• _Problem_
Output only the lines below that start at the line containing "let goes (i" and end at the line containing "(∀ j, signedBar z", with both ends kept.

:::

/-- `BR`, `JMPI` and `YIELD` go to their destination, and `CALL` and `CALLI` with the return point in LINK and
CALLDEPTH one deeper, once the destination has passed its checks. `RET` returns to LINK, or to the pair it names, one
call less deep, and leaves every set that it entered deeper, one after the other; `EXIT` leaves every set and puts the
thread in DONE. Either parks while the thread's signature stands in a set that it would leave. A destination that
fails its checks is taken at the instruction's own slot; a call at depth 65,535 is CALL_OVERFLOW, a return at depth 0
RET_UNDERFLOW; while the PASID is DYING, or the fetch awaits a walk, the thread parks (R28, R45, R46, R86 to R91,
R114, R231, R330, R332). -/
def Obligations.ControlTransfers : Prop :=
  (∀ (o : Ops) (s : State) (cx : Ctx) (u : State),
      let t := cx.t
      let pc := (getThread s t).pc
      let label := branchTo pc cx.o.imm
      let pair := BitVec.ofNat 64 (cx.a s)
      let goes (i : Instr) (dest : DWord) : Prop :=
        Acts i s cx → Passes (issued i s t) t dest u → exec i s = .next (endBlock u t dest)
      let calls (i : Instr) (dest : DWord) : Prop :=
        Acts i s cx → Passes (issued i s t) t dest u → (getThread u t).callDepth < 65535 →
        exec i s = .next (endBlock (modThread u t fun th =>
          { th with link := nextPc th.pc, callDepth := th.callDepth + 1 }) t dest)
      goes (.br o) label ∧ goes (.jmpi o) pair ∧ goes (.yield o) (nextPc pc) ∧
        calls (.call o) label ∧ calls (.calli o) pair) ∧
  (∀ (o : Ops) (s : State) (cx : Ctx) (u : State),
      let t := cx.t
      let dest := if cx.o.a = .gz then (getThread s t).link else BitVec.ofNat 64 (cx.a s)
      let d := (getThread s t).callDepth
      (Acts (.ret o) s cx → 0 < d → Passes (issued (.ret o) s t) t dest u →
        (∀ e ∈ (getGroup u t.grp).sets, enteredDeeper t.gi (d - 1) e.2 = false) →
        exec (.ret o) s = .next (endBlock (modThread u t fun th => { th with callDepth := d - 1 }) t dest)) ∧
      (Acts (.ret o) s cx → 0 < d → Passes (issued (.ret o) s t) t dest u →
        let deeper := fun (_ : Nat) (x : JSet) => enteredDeeper t.gi (d - 1) x
        let w := modThread u t fun th => { th with callDepth := d - 1 }
        (signedBar u t deeper = none →
          exec (.ret o) s = .next (endBlock (leftSets w t (setsOf w t deeper)) t dest)) ∧
        (∀ j, signedBar u t deeper = some j → exec (.ret o) s = .next (parkRetry u t (.leaving j)))) ∧
      (Acts (.exit o) s cx → (∀ e ∈ (getGroup s t.grp).sets, e.2.has t.gi = false) →
        exec (.exit o) s = .next (retireGang (modThread (issued (.exit o) s t) t fun th =>
          { th with tokens := [], run := .done, counted := false }) (threadGroup s t).gang)) ∧
      (Acts (.exit o) s cx →
        let z := issued (.exit o) s t
        let all := fun (_ : Nat) (_ : JSet) => true
        let w := modThread (leftSets z t (setsOf z t all)) t fun th =>
          { th with tokens := [], run := .done, counted := false }
        (signedBar z t all = none → exec (.exit o) s = .next (retireGang w (threadGroup w t).gang)) ∧
        (∀ j, signedBar z t all = some j → exec (.exit o) s = .next (parkRetry z t (.leaving j))))) ∧
  (∀ (o : Ops) (s : State) (cx : Ctx) (u : State) (e : Exc),
      let t := cx.t
      let label := branchTo (getThread s t).pc cx.o.imm
      let bad (i : Instr) (dest : DWord) : Prop :=
        (Acts i s cx → fetchStopped (issued i s t) t = false → misses (issued i s t) t dest = false →
          checkDest (issued i s t) t dest = (some e, u) → exec i s = .next (takeTrap u t e)) ∧
        (Acts i s cx → fetchStopped (issued i s t) t = false → misses (issued i s t) t dest = true →
          exec i s = .next (missPark (issued i s t) t (lineOf dest))) ∧
        (Acts i s cx → fetchStopped (issued i s t) t = true →
          exec i s = .next (parkRetry (issued i s t) t .dying))
      let deep (i : Instr) (dest : DWord) : Prop :=
        Acts i s cx → Passes (issued i s t) t dest u → 65535 ≤ (getThread u t).callDepth →
          exec i s = .next (takeTrap u t { code := .callOverflow, addr := dest })
      bad (.br o) label ∧ bad (.jmpi o) (BitVec.ofNat 64 (cx.a s)) ∧ bad (.call o) label ∧
        bad (.calli o) (BitVec.ofNat 64 (cx.a s)) ∧ bad (.yield o) (nextPc (getThread s t).pc) ∧
        (0 < (getThread s t).callDepth →
          bad (.ret o) (if cx.o.a = .gz then (getThread s t).link else BitVec.ofNat 64 (cx.a s))) ∧
        deep (.call o) label ∧ deep (.calli o) (BitVec.ofNat 64 (cx.a s)) ∧
        (Acts (.ret o) s cx → (getThread s t).callDepth = 0 →
          exec (.ret o) s = .next (takeTrap (issued (.ret o) s t) t { code := .retUnderflow })) ∧
        (∀ dest : DWord, (dest.toNat / 8 % 8 ≠ 0 ∨ 4 < dest.toNat % 8) →
          checkDest s t dest = (some { code := .badTarget, addr := dest }, s)))

/-! ## Rejoin sets and cross-lane instructions -/

/-- `JNEW`, `JENT` and `JQUIT` (R111 to R113): what they do to the set, and SET_BUSY and SET_LANE_CLASH with the set's
number. `JINFO`: the values of Table 4-4 (R119). Leaving a set, at `JQUIT`, `RET` or `EXIT`: the thread is no member
and no arrival of it; an empty set keeps its class alone; while some member left has not arrived, no thread is
touched; when all that are left have arrived, the departure completes their arrival (R113, R114); when all that are
left have signed, it completes the pending signing, which becomes an operation, and those who waited for that go on
(R231). -/
def Obligations.SetMembership : Prop :=
  (∀ (s : State) (t : Tid) (j : Nat),
    let x := getSet s t.grp j
    let left : JSet := { x with members := mdel x.members t.gi, arrived := mdel x.arrived t.gi }
    let signs := match x.signing with
      | some g => left.members.all fun m => g.rows.any fun e => e.2.gi = m.1
      | none => false
    let r := leaveSet s t j
    let keeps : Prop := (∀ v, getThread r v = getThread s v) ∧ r.mem = s.mem ∧
      ∀ m, m ≠ j → getSet r t.grp m = getSet s t.grp m
    (x.has t.gi = false → r = s) ∧
    (x.has t.gi = true → left.members = [] → getSet r t.grp j = { lx := x.lx } ∧ keeps) ∧
    (x.has t.gi = true → left.members ≠ [] → signs = false → mkeys left.members ≠ mkeys left.arrived →
      getSet r t.grp j = left ∧ keeps) ∧
    (∀ i, x.has t.gi = true → left.members ≠ [] → signs = false → mkeys left.members = mkeys left.arrived →
      x.what = some i →
      let w := afterArrival (modSet s t.grp j fun _ => left) t.grp j i
      r = modSet w t.grp j fun y => if y.members.isEmpty then { lx := y.lx } else y) ∧
    (∀ sg, x.has t.gi = true → left.members ≠ [] → signs = true → x.signing = some sg →
      let z := (checkSigning (modSet s t.grp j fun _ => left) t.grp j).2
      (mkeys left.members ≠ mkeys left.arrived → r = modSet z t.grp j id ∧
        getSet r t.grp j = { left with signing := none } ∧ (∀ m, m ≠ j → getSet r t.grp m = getSet s t.grp m) ∧
        (∃ o, mfind r.ops s.nextId = some o ∧ o.kind = .sign sg.kind sg.rows j ∧ o.grp = t.grp ∧
          o.dest = sg.dest ∧ o.threads = ranked (sg.rows.map fun e => e.2.gi)) ∧
        ∀ v, v.grp = t.grp → v.gi < (threadGroup s v).threads.length → (getThread s v).strict = none →
          (getThread s v).run = .parked (.signing j) ∨ (getThread s v).run = .parked (.leaving j) →
          (getThread r v).run = .ready ∧ (getThread r v).pc = (getThread s v).pc) ∧
      (∀ i, mkeys left.members = mkeys left.arrived → x.what = some i →
        r = modSet (afterArrival z t.grp j i) t.grp j fun y => if y.members.isEmpty then { lx := y.lx } else y))) ∧
  ∀ (o : Ops) (s : State) (cx : Ctx),
    let t := cx.t
    let gi := t.gi
    let d := opndNum cx.o.dst
    let j := opndNum cx.o.a
    let x := getSet s t.grp j
    let next := nextPc (getThread s t).pc
    let does (i : Instr) (n : Nat) (y : JSet) : Prop :=
      ∃ u, exec i s = .next u ∧ getSet u t.grp n = y ∧
        (∀ m, m ≠ n → getSet u t.grp m = getSet s t.grp m) ∧ u.mem = s.mem ∧
        getThread u t = { getThread (issued i s t) t with pc := next, counted := false }
    let traps (i : Instr) (c : Code) (n : Nat) : Prop :=
      exec i s = .next (takeTrap (issued i s t) t { code := c, addr := BitVec.ofNat 64 n })
    let clash : Bool := x.lx && x.members.any fun m => m.1 % 32 = gi % 32
    (Acts (.jnew o) s cx → (getSet s t.grp d).members = [] →
      does (.jnew o) d { lx := cx.o.mod.getLsbD 0 }) ∧
    (Acts (.jnew o) s cx → (getSet s t.grp d).members ≠ [] → traps (.jnew o) .setBusy d) ∧
    (Acts (.jent o) s cx → x.has gi = true → does (.jent o) j x) ∧
    (Acts (.jent o) s cx → x.has gi = false → clash = true → traps (.jent o) .setLaneClash j) ∧
    (Acts (.jent o) s cx → x.has gi = false → clash = false →
      does (.jent o) j { x with members := mput x.members gi (getThread s t).callDepth }) ∧
    (Acts (.jquit o) s cx → x.has gi = false → x.signing = none → does (.jquit o) j x) ∧
    (Acts (.jquit o) s cx → mkeys x.members = [gi] → x.arrived = [] → x.signing = none →
      does (.jquit o) j { lx := x.lx }) ∧
    (Acts (.jquit o) s cx → hasSigned x gi = false →
      exec (.jquit o) s = .next (advance (leaveSet (issued (.jquit o) s t) t j) t)) ∧
    (Acts (.jquit o) s cx → hasSigned x gi = true →
      exec (.jquit o) s = .next (parkRetry (issued (.jquit o) s t) t (.leaving j))) ∧
    (Acts (.jinfo o) s cx →
      let gives (n : Nat) : Prop := Gives (.jinfo o) s cx n
      (cx.o.mod = 0 → gives x.members.length) ∧ (cx.o.mod = 1 → gives x.arrived.length) ∧
      (cx.o.mod = 2 → gives x.lx.toNat) ∧
      (∀ k, cx.o.mod = 3 → (ranked (mkeys x.members))[k]? = some gi → (mkeys x.members).Nodup → gives k) ∧
      (cx.o.mod = 3 → x.has gi = false → gives 0xFFFFFFFF) ∧
      (∀ n, cx.o.mod = 4 → (∀ k, n.testBit k = (decide (k < 32) && x.members.any fun m => m.1 % 32 = k)) →
        gives n) ∧
      (∀ n, cx.o.mod = 5 → (∀ k, n.testBit k = (decide (k < 32) && x.arrived.any fun m => m.1 % 32 = k)) →
        gives n) ∧
      (∀ n, cx.o.mod = 6 → mfind x.members gi = some n → gives n) ∧
      (cx.o.mod = 6 → x.has gi = false → gives 0xFFFFFFFF) ∧
      (cx.o.mod = 7 → gives (x.has gi).toNat))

:::

• _Answer to this exercise_
      let goes (i : Instr) (dest : DWord) : Prop :=
        Acts i s cx → Passes (issued i s t) t dest u → exec i s = .next (endBlock u t dest)
      let calls (i : Instr) (dest : DWord) : Prop :=
        Acts i s cx → Passes (issued i s t) t dest u → (getThread u t).callDepth < 65535 →
        exec i s = .next (endBlock (modThread u t fun th =>
          { th with link := nextPc th.pc, callDepth := th.callDepth + 1 }) t dest)
      goes (.br o) label ∧ goes (.jmpi o) pair ∧ goes (.yield o) (nextPc pc) ∧
        calls (.call o) label ∧ calls (.calli o) pair) ∧
  (∀ (o : Ops) (s : State) (cx : Ctx) (u : State),
      let t := cx.t
      let dest := if cx.o.a = .gz then (getThread s t).link else BitVec.ofNat 64 (cx.a s)
      let d := (getThread s t).callDepth
      (Acts (.ret o) s cx → 0 < d → Passes (issued (.ret o) s t) t dest u →
        (∀ e ∈ (getGroup u t.grp).sets, enteredDeeper t.gi (d - 1) e.2 = false) →
        exec (.ret o) s = .next (endBlock (modThread u t fun th => { th with callDepth := d - 1 }) t dest)) ∧
      (Acts (.ret o) s cx → 0 < d → Passes (issued (.ret o) s t) t dest u →
        let deeper := fun (_ : Nat) (x : JSet) => enteredDeeper t.gi (d - 1) x
        let w := modThread u t fun th => { th with callDepth := d - 1 }
        (signedBar u t deeper = none →
          exec (.ret o) s = .next (endBlock (leftSets w t (setsOf w t deeper)) t dest)) ∧
        (∀ j, signedBar u t deeper = some j → exec (.ret o) s = .next (parkRetry u t (.leaving j)))) ∧
      (Acts (.exit o) s cx → (∀ e ∈ (getGroup s t.grp).sets, e.2.has t.gi = false) →
        exec (.exit o) s = .next (retireGang (modThread (issued (.exit o) s t) t fun th =>
          { th with tokens := [], run := .done, counted := false }) (threadGroup s t).gang)) ∧
      (Acts (.exit o) s cx →
        let z := issued (.exit o) s t
        let all := fun (_ : Nat) (_ : JSet) => true
        let w := modThread (leftSets z t (setsOf z t all)) t fun th =>
          { th with tokens := [], run := .done, counted := false }
        (signedBar z t all = none → exec (.exit o) s = .next (retireGang w (threadGroup w t).gang)) ∧
        (∀ j, signedBar z t all = some j → exec (.exit o) s = .next (parkRetry z t (.leaving j))))) ∧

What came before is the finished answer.